Stored data:
----

theorem witness_LoadOnlyInBootPhase :
    parked.boot = false ∧ State.reset.boot = true ∧ Transaction.tick ≠ .step ∧ Transaction.tick ≠ .reset ∧
      transact parked .tick = .next (parked.tick, .done) ∧ (∃ t, transact parked .reset = .next (t, .done)) ∧
      parked.Inv ∧ transact parked .step = .next (parked, .stepped .waiting) :=
  ⟨rfl, rfl, by decide, by decide, rfl, ⟨_, rfl⟩, parked_inv, rfl⟩

theorem witness_StepKeepsInvariant : (parked.Inv ∧ step parked = .next parked) ∧ halted.Inv ∧ step halted = .next halted :=
  ⟨⟨parked_inv, rfl⟩, halted_inv, rfl⟩

theorem witness_TransactionKeepsInvariant :
    parked.Inv ∧ transact parked (.setKey 7 true) = .next (parked.setKey 7 true, .done) := ⟨parked_inv, rfl⟩

theorem witness_RetPopsOrUnderflows :
    (let s := { State.reset with sp := 1 }; 0 < s.sp.val ∧ s.stack[0].toNat < 4096) ∧
    (let s := { State.reset with sp := 16, stack := State.reset.stack.set 15 0xFFF };
      0 < s.sp.val ∧ s.stack[15].toNat < 4096) ∧
    State.reset.sp.val = 0 := by decide

theorem witness_JpSetsPc : (4095 : BitVec 12) = 0xFFF := rfl

theorem witness_CallPushesOrOverflows :
    State.reset.sp.val < 16 ∧ ({ State.reset with sp := 15 }).sp.val < 16 ∧ ({ State.reset with sp := 16 }).sp.val = 16 := by
  decide

theorem witness_CallThenRetReturns : ({ State.reset with sp := 15 }).sp.val < 16 := by decide

/-- The clause 'x ≠ VF' of ADD, SUB, SUBN, SHR and SHL. -/
theorem witness_destination_not_VF : (14 : Reg) ≠ VF := by decide

theorem witness_GlyphAddressOrRangeError : (withV [(0, 15)]).v[(0 : Reg)].toNat ≤ 15 ∧ 15 < (withV [(0, 16)]).v[(0 : Reg)].toNat := by
  decide

theorem witness_BcdStoresDigits :
    let s := { withV [(0, 0xFF)] with I := 0xFFD }
    Memory.wf s.mem = true ∧ s.I.toNat + 2 < 4096 := by decide

theorem witness_RegistersStored :
    let s := { State.reset with I := 0xFF0 }
    Memory.wf s.mem = true ∧ s.I.toNat + (15 : Reg).val < 4096 := by decide

theorem witness_RegistersLoaded : ({ State.reset with I := 0xFF0 }).I.toNat + (15 : Reg).val < 4096 := by decide

theorem witness_StoreFaultsPastMemory :
    (let s := { State.reset with I := 0xFFE };
      Memory.wf s.mem = true ∧ s.I.toNat < 4096 ∧ 4096 ≤ s.I.toNat + 2) ∧
    (let s := { State.reset with I := 0xFFF };
      Memory.wf s.mem = true ∧ s.I.toNat < 4096 ∧ 4096 ≤ s.I.toNat + (1 : Reg).val) := by decide

theorem witness_LoadFaultsPastMemory :
    let s := { State.reset with I := 0xFFF }
    s.I.toNat < 4096 ∧ 4096 ≤ s.I.toNat + (1 : Reg).val := by decide

/-- D6: the row past the bottom edge is not read. -/
theorem witness_DrwFlipsSpritePixels :
    ({ withV [(1, 31)] with I := 0xFFF }).spriteInMemory ((withV [(1, 31)]).v[(1 : Reg)].toNat % 32) (2 : BitVec 4).toNat := by
  unfold State.spriteInMemory
  decide

/-- The sprite's pixel (63, 31) lit and unlit: both collision clauses. -/
theorem witness_DrwFlipsSpritePixels_collision :
    (∃ (c : Fin 64) (r : Fin 32), ((sprites (withV [(0, 63), (1, 31)])).toggle 63 31).fb[c][r] = true ∧
      ((sprites (withV [(0, 63), (1, 31)])).toggle 63 31).spriteCovers 63 31 1 c r = true) ∧
    ∀ (c : Fin 64) (r : Fin 32), (sprites (withV [(0, 63), (1, 31)])).fb[c][r] = true →
      (sprites (withV [(0, 63), (1, 31)])).spriteCovers 63 31 1 c r = false :=
  ⟨⟨63, 31, by decide⟩, fun c r h => by
    rw [show (sprites (withV [(0, 63), (1, 31)])).fb = Grid.blank from rfl] at h
    simp [Grid.blank] at h⟩

theorem witness_DrwTwiceRestoresScreen :
    (0 : Reg) ≠ VF ∧ (1 : Reg) ≠ VF ∧
      (sprites (withV [(0, 60), (1, 31)])).spriteInMemory ((withV [(0, 60), (1, 31)]).v[(1 : Reg)].toNat % 32)
        (15 : BitVec 4).toNat := by
  refine ⟨by decide, by decide, ?_⟩
  unfold State.spriteInMemory
  decide

/-- D7. -/
theorem witness_DrwFaultsPastMemory :
    ({ State.reset with I := 0xFFF }).I.toNat < 4096 ∧
      ¬ ({ State.reset with I := 0xFFF }).spriteInMemory (State.reset.v[(1 : Reg)].toNat % 32) (2 : BitVec 4).toNat := by
  refine ⟨by decide, fun h => ?_⟩
  exact absurd (h 1 (by decide) (by decide)) (by decide)

theorem witness_KeySkipsOrRangeError :
    (withV [(4, 15)]).v[(4 : Reg)].toNat = (15 : Reg).val ∧ 15 < (withV [(4, 16)]).v[(4 : Reg)].toNat := by decide

theorem witness_EveryInstructionFrame : ∃ t, exec (.call 0xFFF) State.reset = .next t := ⟨_, rfl⟩

theorem witness_OnlyFlagInstructionsWriteVF :
    ∃ t, exec (.ldByte VF 7) State.reset = .next t ∧ t.v[VF] ≠ State.reset.v[VF] := ⟨_, rfl, by decide⟩

theorem witness_OnlyIndexInstructionsWriteI :
    ∃ t, exec (.ldI 0xFFF) State.reset = .next t ∧ t.I ≠ State.reset.I ∧ State.reset.I.toNat < 4096 :=
  ⟨_, rfl, by decide, by decide⟩

theorem witness_OnlyStoresChangeMemory :
    let s := { State.reset with I := 0x300 }
    (∃ t, exec (.ldBVx 0) s = .next t) ∧
      (0x2FF < s.I.toNat ∨ s.I.toNat + (Instr.ldBVx 0).storedBytes ≤ 0x2FF) ∧
      (0x303 < s.I.toNat ∨ s.I.toNat + (Instr.ldBVx 0).storedBytes ≤ 0x303) := ⟨⟨_, rfl⟩, by decide, by decide⟩

theorem witness_StepDoesNotReadOutputs : ∃ t, step State.reset = .next t := ⟨_, rfl⟩

theorem witness_StepOnlyAppendsDiag : ∃ t, step State.reset = .next t ∧ t.diag ≠ State.reset.diag := ⟨_, rfl, by decide⟩

/-- M25. -/
theorem witness_StoreSeenByNextFetch :
    let s := { withV [(0, 0x12), (1, 0x02)] with I := 0x202 }
    Memory.wf s.mem = true ∧ 1 ≤ (1 : Reg).val ∧ s.I.toNat + (1 : Reg).val < 4096 ∧ (nextPc s).toNat = s.I.toNat := by
  decide

end Sys2Proof.Tests
end

section
/-! RET and CALL (spec 41_control_flow.md): what each answers in its two cases, and the frame of the return stack. -/

namespace Sys2Proof.Machine

/-- A state that differs in pc and the return stack only. -/
theorem Unchanged.of_stack {s t : State} (regs : List Reg)
    (h : t = { s with pc := t.pc, sp := t.sp, stack := t.stack }) : Unchanged [.stack] regs s t := by
  rw [h]
  exact ⟨fun _ _ => rfl, fun _ => rfl, fun _ _ => rfl, fun h => absurd (by simp) h, fun _ => rfl, fun _ => rfl,
    fun _ => rfl, fun _ => rfl, fun _ => rfl, fun _ => rfl, fun _ => rfl, rfl, rfl⟩

/-- An address in range is not reduced (R14). -/
theorem State.setPc_pc_of_lt (s : State) {a : Word} (h : a.toNat < 4096) : (s.setPc a.toNat).pc = a := by
  rw [State.setPc_pc, Nat.mod_eq_of_lt h, BitVec.ofNat_toNat, BitVec.setWidth_eq]

/-- An address field is in range as it stands (R14, R71). -/
theorem State.setPc_addr_toNat (s : State) (nnn : BitVec 12) : (s.setPc nnn.toNat).pc.toNat = nnn.toNat := by
  rw [State.setPc_pc, toNat_ofNat_mod, Nat.mod_eq_of_lt nnn.isLt]

/-! ### RET (R29, R120, R253) -/

theorem exec_ret (s : State) : exec .ret s = execRet s := rfl

theorem exec_ret_of_pos (s : State) (h : 0 < s.sp.val) :
    exec .ret s = .next (({ s with sp := ⟨s.sp.val - 1, by omega⟩ } : State).setPc
      (s.stack[s.sp.val - 1]'(by omega)).toNat) := by
  rw [exec_ret, execRet, State.pop_of_pos s h]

----

> _Your task_:
Determine how many lines in the records include the word "regs", and reply with that number alone.

> _Expected answer_:
2